Here's what Dijkstra has to say about it:

http://www.cs.utexas.edu/users/EWD/transcriptions/EWD08xx/EW...

[jasode]

Julia was developed by scientists that used math software like MATLAB. Most mathematics software uses 1-based indexing. (Previous comment about this.[1])

>with 1-based indexing: T[(h-1) * W * C+(w-1) * C+c]

Your example showing how cumbersome and ugly it is to subtract 1 -- isn't how the intended audience uses mathematics software. Instead, they would use idiomatic multidimensional access with commas or multi-brackets syntax that understands 1-based indexes. They do not manually multiply and add the offsets into a raw 1-dimensional array. (E.g. idiomatic T[x,y] or T[x][y] instead of contrived T[(x-1) * W+(y-1)])

It's also the same concept for MS Excel. In VBA macro programming code, one doesn't need to litter the code with "minus 1" everywhere. The 1st row and 1st column (cell A1) is addressed as "1,1" in the Visual Basic function "Worksheets!Sheet1.Cells(1, 1)"

Mathematics software has a tradition of 1-based indexing probably because many (most?) equations in written mathematics are 1-based. (Examples [2] [3].) It doesn't seem so unreasonable that scientists prefer that their math programming code has 1-based indexes to match the 1-based indexes in traditional math notation.

[1] https://news.ycombinator.com/item?id=11072438

[2] average : summation symbol ∑ has "i=1..n" not "i=0..n-1": https://en.wikipedia.org/wiki/Average#Arithmetic_mean

[3] linear algebra matrices : i and j subscripts begin at 1,1 and not 0,0: https://en.wikipedia.org/wiki/Matrix_(mathematics)

[0-_-0]

My argument was that in situations where the difference between 0 and 1 based indexing makes a difference it's ususally 0-based indexing that leads to simpler code.

[hpcjoe]

I guess I find it ironic then, that one of the most common programming errors, is of the "off-by-one" variety[1]. It is in part due to differences in convention and notation in various fields[2].

This isn't common in 1-based indexing languages. Very common in 0-based indexing languages[3].

If the 0-based indexing was objectively superior, wouldn't there be fewer instances of such bugs?

[1] https://en.wikipedia.org/wiki/Off-by-one_error

[2] https://en.wikipedia.org/wiki/Zero-based_numbering

[3] https://softwareengineering.stackexchange.com/questions/4289...

[pfedak]

I was hoping to read some code analysis that supported your claim of off-by-one being more common in 0-based languages, but all I see in your [3] is a few different speculative reasons - am I missing something?

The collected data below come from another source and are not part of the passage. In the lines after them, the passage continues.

-- ==== Sys2Proof/Machine/SafetyChan.lean ====
section
/-!
DEFINITION. The safety channel, block SAF (chapter 10_safety_channel.md, R342 to R375): SAFE_STOP entries and resets, ramps,
torque removal, pairs, E-stop inputs, the alarm contact and the proof test.
-/
set_option autoImplicit false
namespace Sys2Proof.Machine

/-! ### Access -/

/-- A thruster by index. -/
def SafState.t (b : SafState) (i : Nat) : SafThr := b.thr.getD i {}

/-- A pair by index. -/
def SafState.p (b : SafState) (k : Nat) : Pair := b.pairs.getD k {}

/-- An E-stop input by index. -/
def SafState.e (b : SafState) (i : Nat) : EStop := b.estops.getD i {}

/-- One thruster changed. -/
def modSafThr (i : Nat) (f : SafThr → SafThr) (s : State) : State := s.modSaf fun b => { b with thr := updAt b.thr i f }

/-- One pair changed. -/
def modPair (k : Nat) (f : Pair → Pair) (s : State) : State := s.modSaf fun b => { b with pairs := updAt b.pairs k f }

/-- One E-stop input changed. -/
def modEstop (i : Nat) (f : EStop → EStop) (s : State) : State := s.modSaf fun b => { b with estops := updAt b.estops i f }

/-- A pair is energised: both switches closed (R344). -/
def Pair.on (p : Pair) : Bool := p.hs && p.ls

/-- Start-up is complete (R77). -/
def State.startDone (s : State) : Bool := s.sup.startPhase == 0

/-- Thrusters the image defines. -/
def SafState.defined (b : SafState) : BitVec 16 := maskOf 16 fun i => (b.t i).pair.isSome

/-- Mask of a scope number: every thruster for 0xFF and for an absent scope (R356). -/
def SafState.scopeMask (b : SafState) (n : Nat) : BitVec 16 :=
  let m := b.scopes.getD n 0
  if m = 0 then b.defined else m &&& b.defined

/-- Thrusters in RAMPING or REMOVED: SSTOP_SCOPE (R374). -/
def SafState.stopped (b : SafState) : BitVec 16 := maskOf 16 fun i => (b.t i).phase != .armed

/-- SC's next cycle finds an E-stop input ACTIVE that was not before (R342, R348). -/
def EStop.coming (e : EStop) : Bool := !e.scActive && e.samples.any fun x => x.1 || x.2

/-- Causes active now (R357). -/
def SafState.causes (b : SafState) : BitVec 6 :=
  maskOf 6 fun i => match i with
    | 0 => (b.e 0).active || (b.e 0).disc
    | 1 => (b.e 1).active || (b.e 1).disc
    | 3 => b.scInternal
    | 4 => b.supplyBad
    | _ => false

/-- SC runs: PD11 on, healthy and not declared lost (R342, R345). -/
def State.scRuns (s : State) : Bool := s.domOn 11 && s.saf.scOk && !s.saf.scLost

/-- Weir acts: PD11 on and not declared lost (R343, R345). -/
def State.weirRuns (s : State) : Bool := s.domOn 11 && s.saf.weirOk && !s.saf.weirLost

/-- The thruster has a valid feedback now: no older than 100 ms (R361). -/
def SafThr.valid (t : SafThr) (now : Nat) : Bool :=
  match t.fbAt with | some a => decide (now - a ≤ 100000000) | none => false

/-! ### Alarm (R368) -/

/-- ALARM_CAUSE (R368, R374). -/
def State.alarmCause (s : State) : BitVec 13 :=
  if !s.domOn 11 then 0
  else maskOf 13 fun i => match i with
    | 0 => s.saf.scLost
    | 1 => s.saf.weirLost
    | 2 => s.saf.pairs.any fun p => p.hsStuck || p.lsStuck || p.openFault || p.outFault
    | 3 => s.saf.pairs.any fun p => p.cfFault
    | 4 => s.saf.estops.any fun e => e.disc || e.tpfA || e.tpfB || e.alarmed
    | 5 => s.saf.mirrorStale
    | 6 => s.saf.pairs.any fun p => p.unprotected
    | 7 => s.saf.hold || s.saf.checkBad
    | 8 => s.ctl.lost
    | 9 => essentialFault s.fio
    | 10 => s.saf.ioFail
    | 11 => s.log.logFault
    | _ => s.saf.supplyBad

/-- The alarm contact is open (R368). -/
def State.alarmOn (s : State) : Bool := !s.domOn 11 || s.alarmCause != 0 || s.saf.alarmTest.isSome

/-- The contact follows its causes; a change raises ALARM (R368, R375). -/
def evalAlarm (s : State) : State :=
  let o := s.alarmOn
  if s.saf.alarmOpen == o then s
  else (s.modSaf fun b => { b with alarmOpen := o }).raise 0x1219 0xFF (leBytes 2 s.alarmCause.toNat ++ [BitVec.ofNat 8 (b2n o)])

/-! ### Removal (R346, R362) -/

/-- The switches of a pair open: a STUCK one stays closed, and without Weir nobody opens LS (R344, R346, R355). -/
def openPair (weirLost : Bool) (now : Nat) (p : Pair) : Pair :=
  { p with
    hs := p.hs && p.hsStuck
    ls := p.ls && (p.lsStuck || weirLost)
    trips := if p.on then satInc 32 p.trips else p.trips
    cfExpect := if p.on then some (true, now) else p.cfExpect
    weirAt := none
    testing := none }

/-- Once the entry, the removal and the release have been observed with both channels, the input has passed (R373). -/
def checkEsTest (s : State) : State :=
  match s.saf.esTest with
  | some t =>
    if t.entry && t.removal && t.both && t.released && s.saf.proof == .running then
      (s.modSaf fun b => { b with esTest := none, esPass := setBit b.esPass t.input true }).raise 0x121D 4 [BitVec.ofNat 8 t.input, 1]
    else s
  | none => s

/-- An ESTOP_TEST sees the removal once every thruster of the input's scope is REMOVED (R373). -/
def esTestRemoval (s : State) : State :=
  checkEsTest (s.modSaf fun b => { b with esTest := b.esTest.map fun t =>
    { t with removal := t.removal || (t.entry && (List.range 16).all fun j =>
        !(b.scopeMask (b.e t.input).scope).getLsbD j || (b.t j).phase == .removed) } })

Off-by-one can show up in a bunch of ways that are agnostic to the underlying indexing, so it isn't obvious to me that there would be a substantial difference at all. Also, given what's said below about the ease of writing code which fails to consider custom indices, I'm not sure I believe just switching to 0-based or anything else in Julia is as painless as you suggested earlier - it could introduce its own off-by-one errors!

[JoeAltmaier]

Agreed. Off-by-one often shows up when calculating indexes e.g. differences in indexes or offsets. These calculations are independent of the base of the index (0 or 1 or even N).

[taeric]

This implies that off by one is more common in zero based counting. Evidence? Your link didn't seem tob support that changing convention of indexing mattered. Rather, no longer indexing at all is what helped. (E.g., iterators.)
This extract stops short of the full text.